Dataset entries
────────
-- ==== Sys2Proof/Machine/Dispatch.lean ====
section
/-! DEFINITION. One arm per instruction, each one call of its meaning. -/

namespace Sys2Proof.Machine

def exec (i : Instr) (s : State) : Host.Outcome State Fault Refusal :=
  match i with
  | .nop => Sys2Proof.Machine.execNop s
  | .init => Sys2Proof.Machine.execInit s
  | .reset => Sys2Proof.Machine.execReset s
  | .rduid => Sys2Proof.Machine.execRduid s
  | .wrreg code value => Sys2Proof.Machine.execWrreg code value s
  | .rdreg code => Sys2Proof.Machine.execRdreg code s
  | .noRequest => Sys2Proof.Machine.execNoRequest s
  | .tinit => Sys2Proof.Machine.execTinit s
  | .twrite address data => Sys2Proof.Machine.execTwrite address data s
  | .tread address => Sys2Proof.Machine.execTread address s
  | .tmrcfg => Sys2Proof.Machine.execTmrcfg s
  | .askcfg => Sys2Proof.Machine.execAskcfg s
  | .anton => Sys2Proof.Machine.execAnton s
  | .irqclr => Sys2Proof.Machine.execIrqclr s
  | .flush => Sys2Proof.Machine.execFlush s
  | .xchg cmd framing => Sys2Proof.Machine.execXchg cmd framing s
  | .detect => Sys2Proof.Machine.execDetect s
  | .poll => Sys2Proof.Machine.execPoll s
  | .uidrd => Sys2Proof.Machine.execUidrd s
  | .cmdIdle => Sys2Proof.Machine.execCmdIdle s
  | .cmdTransceive => Sys2Proof.Machine.execCmdTransceive s
  | .cmdSoftreset => Sys2Proof.Machine.execCmdSoftreset s
  | .wup => Sys2Proof.Machine.execWup s
  | .sel => Sys2Proof.Machine.execSel s

end Sys2Proof.Machine
end

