-- ==== Sys2Proof/Certificates/Slice0/Obligations.lean ====
section
/-! DEFINITION. The statements for the provers. Each docstring names the rule of spec/ it formalises; statements whose
basis is 'derived' say so, and where one rests on a choice of the model it names the log entry. -/

open Sys2Proof Sys2Proof.Machine

/-! ## Encodings -/

/-- Derived (30_encoding.md R81, whose bit 0 and arithmetic form the spec derives from the source's invariant): the wire
byte of every code in both directions: bit 7 is the direction, bit 0 is 0, bits 6 to 1 are the code; as arithmetic,
2 * code for a write and 128 + 2 * code for a read. -/
def Obligations.WireByteBits : Prop :=
  ∀ (read : Bool) (code : Code),
    (wireByte read code).getLsbD 7 = read ∧ (wireByte read code).getLsbD 0 = false ∧
    wireCode (wireByte read code) = code ∧
    (wireByte read code).toNat = (if read then 128 else 0) + 2 * code.toNat

/-- Derived (30_encoding.md 2, 3): decoding the encoding of a well-formed instruction gives it back, every operand
included. -/
def Obligations.DecodeEncodeRoundTrip : Prop :=
  ∀ (i : Instr) (r : Request), i.wf = true → encode i = some r → decode r = .instr i

/-- Derived (30_encoding.md 2, 3): what the host port and a wire frame decode to is encoded as exactly that code or frame,
so each has one meaning. What a transport request decodes to is encoded as a request of the same kind and size, with the
same address for TWRITE and TREAD and the same data for TWRITE; the signals a kind does not use are the model's choice
(log 20). And whatever decodes is well-formed. -/
def Obligations.AcceptedRequestsReencode : Prop :=
  (∀ op i, decode (.host op) = .instr i → encode i = some (.host op)) ∧
  (∀ bytes i, decode (.frame bytes) = .instr i → encode i = some (.frame bytes)) ∧
  (∀ kind address wdata size i, decode (.transport kind address wdata size) = .instr i →
    ∃ address' wdata', encode i = some (.transport kind address' wdata' 1) ∧
      (kind ≠ 0 → size = 1) ∧ (kind = 2 ∨ kind = 3 → address' = address) ∧ (kind = 2 → wdata' = wdata)) ∧
  (∀ r i, decode r = .instr i → i.wf = true)

/-- Derived (30_encoding.md 5): the encodings of R92 (a) and (c), R93, R84 and R96 that the block never produces are
rejected, each by its own name. -/
def Obligations.NeverProducedRequestsRejected : Prop :=
  (∀ bytes : List Byte, bytes.length ≠ 2 → decode (.frame bytes) = .rejected .frameLength) ∧
  (∀ a d : Byte, a.getLsbD 0 = true → decode (.frame [a, d]) = .rejected .addressBitZeroSet) ∧
  (∀ a d : Byte, a.getLsbD 0 = false → a.getLsbD 7 = true → d ≠ 0 →
    decode (.frame [a, d]) = .rejected .fillerNotZero) ∧
  (∀ (kind : BitVec 2) (a d : Byte) (size : Nat), kind = 1 ∨ kind = 2 ∨ kind = 3 → size ≠ 1 →
    decode (.transport kind a d size) = .rejected .sizeNotOne) ∧
  (∀ (kind : BitVec 2) (a d : Byte), kind = 2 ∨ kind = 3 → a.getLsbD 0 = true →
    decode (.transport kind a d 1) = .rejected .addressBitZeroSet) ∧
  (∀ a d : Byte, a.getLsbD 0 = false → a.getLsbD 7 = true →
    decode (.transport 2 a d 1) = .rejected .directionMismatch) ∧
  (∀ a d : Byte, a.getLsbD 0 = false → a.getLsbD 7 = false →
    decode (.transport 3 a d 1) = .rejected .directionMismatch)

/-- Derived (30_encoding.md 2, 3, 20_memory.md 1): words written out from the spec's encodings decode to the instructions
they stand for. The frames are those of 95_test_vectors.md V1 and V3. -/
def Obligations.SampleWordsDecode : Prop :=
  decode (.host 0#2) = .instr .nop ∧ decode (.host 1#2) = .instr .init ∧
  decode (.host 2#2) = .instr .reset ∧ decode (.host 3#2) = .instr .rduid ∧
  decode (.frame [0x02#8, 0x0F#8]) = .instr (.wrreg 0x01#6 0x0F#8) ∧
  decode (.frame [0x7E#8, 0x00#8]) = .instr (.wrreg 0x3F#6 0x00#8) ∧
  decode (.frame [0x88#8, 0x00#8]) = .instr (.rdreg 0x04#6) ∧
  decode (.frame [0xD4#8, 0x00#8]) = .instr (.rdreg 0x2A#6) ∧
  decode (.transport 0#2 0#8 0#8 1) = .instr .noRequest ∧ decode (.transport 1#2 0#8 0#8 1) = .instr .tinit ∧
  decode (.transport 2#2 0x12#8 0x52#8 1) = .instr (.twrite 0x12#8 0x52#8) ∧
  decode (.transport 3#2 0x92#8 0#8 1) = .instr (.tread 0x92#8)

/-- Derived (10_state.md R21, R27): the encodings of DS and of the return values; the DS value `11` is none. -/
def Obligations.StateEncodings : Prop :=
  (∀ d : DS, decodeDS (encodeDS d) = some d) ∧ decodeDS 3#2 = none ∧
  encodeDS .uninitialized = 0#2 ∧ encodeDS .transportReady = 1#2 ∧ encodeDS .configured = 2#2 ∧
  retBit (.status .ok) = some 0#1 ∧ retBit (.status .error) = some 1#1 ∧
  retBit (.bool false) = some 0#1 ∧ retBit (.bool true) = some 1#1

/-! ## The step -/

/-- Derived (10_state.md 2, R28): while the block is idle a request that decodes is run as its instruction, the host's
list of moves (the model's own, log 5) being one shorter. -/
def Obligations.StepRunsDecodedInstruction : Prop :=
  ∀ (s : State) (r : Request) (rest : List HostMove) (i : Instr),
    s.site = .idle → s.host = .call r :: rest → decode r = .instr i →
    step s = exec i { s with host := rest }

/-- Derived, and the model's choice: while the block is idle a request the decoder rejects is refused with the decoder's
reason. A host code always decodes, so the request is a wire frame or a transport request given as a move of the host's
list, which is the model's own (log 14, log 5); 30_encoding.md R92 says only that the block never produces it. -/
def Obligations.StepRefusesRejectedRequest : Prop :=
  ∀ (s : State) (r : Request) (rest : List HostMove) (e : DecodeError),
    s.site = .idle → s.host = .call r :: rest → decode r = .rejected e →
    step s = .refused (.illegalRequest e)

/-- Derived (30_encoding.md R85, 70_reset_and_hazards.md R221): with no move of the host left (log 5) the block stays
idle and nothing changes. -/
def Obligations.IdleBlockDoesNothing : Prop :=
  ∀ s : State, s.site = .idle → s.host = [] → step s = .next s

/-- Derived (10_state.md R23, R22, R28): a host operation code taken site by site (the list of moves: log 5) enters its
operation's first site, RESET and RDUID when DS is `Configured` or the policy is `ungated`; code 00 stays idle; and RESET
and RDUID are refused while DS is `Uninitialized` under policy `refuse`. -/
def Obligations.StartEntersFirstSite : Prop :=
  ∀ (s : State) (rest : List HostMove) (op : BitVec 2), s.site = .idle → s.host = .start op :: rest →
    (op = 0 → step s = .next { s with host := rest }) ∧
    (op = 1 → step s = .next { s with host := rest, site := .i1 }) ∧
    (op = 2 → (s.ds = .configured ∨ s.params.policy = .ungated) →
      step s = .next { s with host := rest, site := .s1 }) ∧
    (op = 3 → (s.ds = .configured ∨ s.params.policy = .ungated) →
      step s = .next { s with host := rest, site := .x1 .det }) ∧
    (op = 2 ∨ op = 3 → s.ds = .uninitialized → s.params.policy = .refuse → step s = .refused .unconfigured)

/-- Derived (10_state.md R23): while an operation runs, a step is one site; a SITE that is none of R23's has no meaning
(log 11). -/
def Obligations.BusyStepIsOneSite : Prop :=
  ∀ s : State, s.site ≠ .idle →
    (siteLegal s.params s = true → step s = .next (siteStep s.params s)) ∧
    (siteLegal s.params s = false → step s = .refused .illegalSite)

/-- Derived (10_state.md R26): between operations the host writes a byte of its UID bank; the other three bytes and every
other field but the list of moves are unchanged. -/
def Obligations.HostWritesUidBank : Prop :=
  ∀ (s : State) (rest : List HostMove) (i : Fin 4) (v : Byte),
    s.site = .idle → s.host = .writeUid i v :: rest →
    ∃ t, step s = .next t ∧ t = { s with host := rest, uid := t.uid } ∧ bankGet t.uid i = v ∧
      ∀ j : Fin 4, j ≠ i → bankGet t.uid j = bankGet s.uid j

/-! ## Transport calls and register access -/

/-- Derived (30_encoding.md R85, whose codes are the spec's decision D1, and 95_test_vectors.md V13): the four host codes;
NOP, code 00, changes nothing at all, in any state: no transport call, no state change, no return value. That this holds
while the block is busy too is log 17, and that the value last returned stays is log 6. -/
def Obligations.HostCodesAndNop : Prop :=
  decode (.host 0#2) = .instr .nop ∧ decode (.host 1#2) = .instr .init ∧
  decode (.host 2#2) = .instr .reset ∧ decode (.host 3#2) = .instr .rduid ∧
  ∀ s : State, exec .nop s = .next s

/-- R110: WRREG completes in every state, makes exactly one event, a write whose address byte is 2 * code and whose data
byte is the value unchanged, returns nothing and writes no state of the block. The bytes driven on the wire are the frame
of R83. -/
def Obligations.WrregMakesOneWrite : Prop :=
  ∀ (code : Code) (v : Byte) (s : State), ∃ t, exec (.wrreg code v) s = .next t ∧ WriteFrame s t ∧
    t.busTrace = s.busTrace ++ [.w (BitVec.ofNat 8 (2 * code.toNat)) v] ∧ t.ret = .nothing ∧
    encode (.wrreg code v) = some (.frame (BusEvent.driven (.w (BitVec.ofNat 8 (2 * code.toNat)) v)))

/-- R111: RDREG completes in every state, makes exactly one event, a read whose address byte is 128 + 2 * code, returns the
byte `d` that the event delivered, and writes no state of the block. The bytes driven are `[1cccccc0, 0x00]`, whatever byte
is delivered. -/
def Obligations.RdregMakesOneRead : Prop :=
  ∀ (code : Code) (s : State), ∃ t d, exec (.rdreg code) s = .next t ∧ BusFrame s t ∧
    t.busTrace = s.busTrace ++ [.r (BitVec.ofNat 8 (128 + 2 * code.toNat)) d] ∧ t.ret = .byte d ∧
    encode (.rdreg code) = some (.frame (BusEvent.driven (.r (BitVec.ofNat 8 (128 + 2 * code.toNat)) d)))

/-- Derived (20_memory.md R60, 95_test_vectors.md "Conventions"): where a script holds answers for the address read (the
model's own field, log 3), RDREG returns the next of them and uses up only that one. -/
def Obligations.ScriptedReadsAnswerInOrder : Prop :=
  ∀ (code : Code) (s : State) (e : Byte), scriptFind (BitVec.ofNat 8 (128 + 2 * code.toNat)) s.envReads = some e →
    ∃ t, exec (.rdreg code) s = .next t ∧ t.ret = .byte e ∧
      t.envReads = scriptDrop (BitVec.ofNat 8 (128 + 2 * code.toNat)) s.envReads

/-- Derived (20_memory.md 1, R51 to R54): request kind 00 changes nothing; each transport call completes in every state
with exactly one event; TINIT returns the draw, TWRITE no status, TREAD the byte delivered, the script's where it has one
(log 3); nothing of the block changes. -/
def Obligations.TransportCallsMakeOneEvent : Prop :=
  (∀ s : State, exec .noRequest s = .next s) ∧
  (∀ s : State, ∃ t ok, exec .tinit s = .next t ∧ SetupFrame s t ∧ t.busTrace = s.busTrace ++ [.ti ok] ∧
    t.ret = .bool ok ∧ ∀ b rest, s.envInits = b :: rest → ok = b ∧ t.envInits = rest) ∧
  (∀ (a d : Byte) (s : State), ∃ t, exec (.twrite a d) s = .next t ∧ WriteFrame s t ∧
    t.busTrace = s.busTrace ++ [.w a d] ∧ t.ret = .nothing) ∧
  (∀ (a : Byte) (s : State), ∃ t d, exec (.tread a) s = .next t ∧ BusFrame s t ∧
    t.busTrace = s.busTrace ++ [.r a d] ∧ t.ret = .byte d ∧ ∀ e, scriptFind a s.envReads = some e → d = e)

/-- Derived (41_init_reset.md R122, 42_exchange_detect.md R142): ASKCFG is one write of ASK_VALUE to the modulation
register, FLUSH one write of FIFO_FLUSH to the FIFO-level register; no read, nothing of the block changes, no failure. That
each is one plain write is the spec's own decision, D8 and D9 (log 15). -/
def Obligations.AskcfgAndFlushAreOneWrite : Prop :=
  ∀ s : State,
    (∃ t, exec .askcfg s = .next t ∧ WriteFrame s t ∧ t.ret = .nothing ∧
      t.busTrace = s.busTrace ++ [.w (writeAddr s.params.regTxAsk) s.params.askValue]) ∧
    (∃ t, exec .flush s = .next t ∧ WriteFrame s t ∧ t.ret = .nothing ∧
      t.busTrace = s.busTrace ++ [.w (writeAddr s.params.regFifoLevel) s.params.fifoFlush])

/-- Derived (30_encoding.md R88): the three chip commands are each one write of the whole data byte to the command
register; nothing of the block changes. That a chip command row IS that write is the model's reading (log 7). -/
def Obligations.ChipCommandsWriteCommandRegister : Prop :=
  ∀ s : State,
    (∃ t, exec .cmdIdle s = .next t ∧ WriteFrame s t ∧ t.ret = .nothing ∧
      t.busTrace = s.busTrace ++ [.w (writeAddr s.params.regCommand) s.params.cmdIdle]) ∧
    (∃ t, exec .cmdTransceive s = .next t ∧ WriteFrame s t ∧ t.ret = .nothing ∧
      t.busTrace = s.busTrace ++ [.w (writeAddr s.params.regCommand) s.params.cmdTransceive]) ∧
    (∃ t, exec .cmdSoftreset s = .next t ∧ WriteFrame s t ∧ t.ret = .nothing ∧
      t.busTrace = s.busTrace ++ [.w (writeAddr s.params.regCommand) s.params.cmdSoftreset])

/-- Derived (30_encoding.md R89, R61): WUP is one write to the FIFO, SEL two, SEL_CL1 first; nothing of the block changes.
That a card command row IS its FIFO writes is the model's reading (log 7). -/
def Obligations.CardCommandsLoadFifo : Prop :=
  ∀ s : State,
    (∃ t, exec .wup s = .next t ∧ WriteFrame s t ∧ t.ret = .nothing ∧
      t.busTrace = s.busTrace ++ [.w (writeAddr s.params.regFifoData) s.params.wupByte]) ∧
    (∃ t, exec .sel s = .next t ∧ WriteFrame s t ∧ t.ret = .nothing ∧
      t.busTrace = s.busTrace ++
        [.w (writeAddr s.params.regFifoData) s.params.selCl1, .w (writeAddr s.params.regFifoData) s.params.selNvb])

/-! ## Initialisation and reset -/

/-- Derived (41_init_reset.md R121): TMRCFG writes the entries of TIMER_PROGRAM in list order, one write each (none for an
empty list), and nothing else. That all are plain writes with no read, of a list of any length, is the spec's own decision
D7 (log 15). -/
def Obligations.TmrcfgWritesProgramInOrder : Prop :=
  ∀ s : State, ∃ t, exec .tmrcfg s = .next t ∧ WriteFrame s t ∧ t.ret = .nothing ∧
    t.busTrace = s.busTrace ++ s.params.timerProgram.map (fun e => .w (writeAddr e.1) e.2)
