/-- V9 (i). -/
theorem test_poll_fourth : (after (exec .poll (scripted [] [(0x88#8, 0x00#8), (0x88#8, 0x00#8), (0x88#8, 0x04#8),
    (0x88#8, 0x20#8)]))).map (fun t => (t.ret, t.traceRev.length, t.budget.toNat)) = some (.bool true, 4, 9997) := by
  decide

/-- V9's small budget of 3, with P-ALT's masks (IRQ_RX = 0x04, IRQ_TIMER = 0x40): the fourth byte is never asked for. -/
theorem test_poll_budget : (fun x : Bool × State => (x.1, x.2.traceRev.length, x.2.budget.toNat, x.2.envReads))
    (pollFrom profileAlt 3 (scripted [] [(0xC0#8, 0x00#8), (0xC0#8, 0x00#8), (0xC0#8, 0x00#8), (0xC0#8, 0x04#8)])) =
    (false, 3, 0, [(0xC0#8, 0x04#8)]) := by decide

/-- V9's small budget of 3: the response on the last read. -/
theorem test_poll_budget_last : (fun x : Bool × State => (x.1, x.2.traceRev.length, x.2.budget.toNat))
    (pollFrom profileAlt 3 (scripted [] [(0xC0#8, 0x00#8), (0xC0#8, 0x00#8), (0xC0#8, 0x44#8)])) = (true, 3, 1) := by
  decide

/-! ## The UID -/

/-- The answers of a select phase that succeeds at once. -/
def selected (level : Byte) (data : List Byte) : List (Byte × Byte) :=
  [(0x88#8, 0xA4#8), (0x88#8, 0x20#8), (0x94#8, level)] ++ data.map (fun d => (0x92#8, d))

/-- V10, level 0x05: four bytes are read and the fifth is not. -/
theorem test_uidrd : (after (exec .uidrd (scripted [] (selected 0x05#8 [1#8, 2#8, 3#8, 4#8, 5#8])))).map
    (fun t => (t.ret, t.uid, t.traceRev.length, t.envReads)) =
    some (.bool true, ⟨1#8, 2#8, 3#8, 4#8⟩, 14, [(0x92#8, 5#8)]) := by decide

/-- V10, level 0x00: EmptyResponse, no FIFO-data read. -/
theorem test_uidrd_empty : (after (exec .uidrd (scripted [] (selected 0x00#8 [])))).map
    (fun t => (t.ret, t.uid, t.failKind, t.traceRev.head?)) =
    some (.bool false, ⟨0, 0, 0, 0⟩, some .emptyResponse, some (.r 0x94#8 0x00#8)) := by decide

/-- V10, level 0x02: only the first two bytes of UID are compared. -/
theorem test_uidrd_short : (after (exec .uidrd (scripted [] (selected 0x02#8 [0xAA#8, 0xBB#8])))).map
    (fun t => (t.ret, t.uid.b0, t.uid.b1, t.traceRev.length)) = some (.bool true, 0xAA#8, 0xBB#8, 12) := by decide

/-- E7, scenario C: 22 events (V15). -/
theorem test_rduid : (after (exec .rduid (scripted [] ([(0x88#8, 0x14#8), (0x88#8, 0x20#8)] ++
    selected 0x04#8 [0x04#8, 0x3A#8, 0x11#8, 0x9F#8])))).map (fun t => (t.ret, t.uid, t.traceRev.length)) =
    some (.bool true, ⟨0x04#8, 0x3A#8, 0x11#8, 0x9F#8⟩, 22) := by decide

/-- V16: RDUID under P-ALT; 22 events, the first two bytes of UID. -/
theorem test_rduid_alt : (after (exec .rduid { State.reset with
    ds := .configured, params := profileAlt, uid := ⟨7, 7, 7, 7⟩
    envReads := [(0xC0#8, 0xFF#8), (0xC0#8, 0x00#8), (0xC0#8, 0x00#8), (0xC0#8, 0x44#8), (0xC0#8, 0x05#8),
      (0xC0#8, 0x04#8), (0xBE#8, 0x02#8), (0x80#8, 0x10#8), (0x80#8, 0x20#8)] })).map
    (fun t => (t.ret, t.uid.b0, t.uid.b1, t.traceRev.length)) = some (.bool true, 0x10#8, 0x20#8, 22) := by decide

/-! ## The decoder of bus traces -/

/-- R96 under P-GK: the shapes two sites share, an event of a register no site writes, and a wrong direction. -/
theorem test_eventSites : eventSites profilePGK (.w 0x02#8 0x0F#8) = [.i2, .s1] ∧
    eventSites profilePGK (.r 0x88#8 0x20#8) = [.x2, .p1] ∧ eventSites profilePGK (.w 0x1A#8 0x87#8) = [.x7] ∧
    eventSites profilePGK (.w 0x56#8 0xA9#8) = [.i3] ∧ eventSites profilePGK (.w 0x7E#8 0#8) = [] ∧
    eventSites profilePGK (.w 0xA8#8 0#8) = [] := by decide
────────
Try it:
Copy out only the lines above from the one with "to the instructions" to the one with "def Obligations.StepRunsDecodedInstruction : Prop", inclusive, exactly as they stand.

Response:
/-- Derived (30_encoding.md 2, 3, 20_memory.md 1): words written out from the spec's encodings decode to the instructions
they stand for. The frames are those of 95_test_vectors.md V1 and V3. -/
def Obligations.SampleWordsDecode : Prop :=
  decode (.host 0#2) = .instr .nop ∧ decode (.host 1#2) = .instr .init ∧
  decode (.host 2#2) = .instr .reset ∧ decode (.host 3#2) = .instr .rduid ∧
  decode (.frame [0x02#8, 0x0F#8]) = .instr (.wrreg 0x01#6 0x0F#8) ∧
  decode (.frame [0x7E#8, 0x00#8]) = .instr (.wrreg 0x3F#6 0x00#8) ∧
  decode (.frame [0x88#8, 0x00#8]) = .instr (.rdreg 0x04#6) ∧
  decode (.frame [0xD4#8, 0x00#8]) = .instr (.rdreg 0x2A#6) ∧
  decode (.transport 0#2 0#8 0#8 1) = .instr .noRequest ∧ decode (.transport 1#2 0#8 0#8 1) = .instr .tinit ∧
  decode (.transport 2#2 0x12#8 0x52#8 1) = .instr (.twrite 0x12#8 0x52#8) ∧
  decode (.transport 3#2 0x92#8 0#8 1) = .instr (.tread 0x92#8)

/-- Derived (10_state.md R21, R27): the encodings of DS and of the return values; the DS value `11` is none. -/
def Obligations.StateEncodings : Prop :=
  (∀ d : DS, decodeDS (encodeDS d) = some d) ∧ decodeDS 3#2 = none ∧
  encodeDS .uninitialized = 0#2 ∧ encodeDS .transportReady = 1#2 ∧ encodeDS .configured = 2#2 ∧
  retBit (.status .ok) = some 0#1 ∧ retBit (.status .error) = some 1#1 ∧
  retBit (.bool false) = some 0#1 ∧ retBit (.bool true) = some 1#1

/-! ## The step -/

/-- Derived (10_state.md 2, R28): while the block is idle a request that decodes is run as its instruction, the host's
list of moves (the model's own, log 5) being one shorter. -/
def Obligations.StepRunsDecodedInstruction : Prop :=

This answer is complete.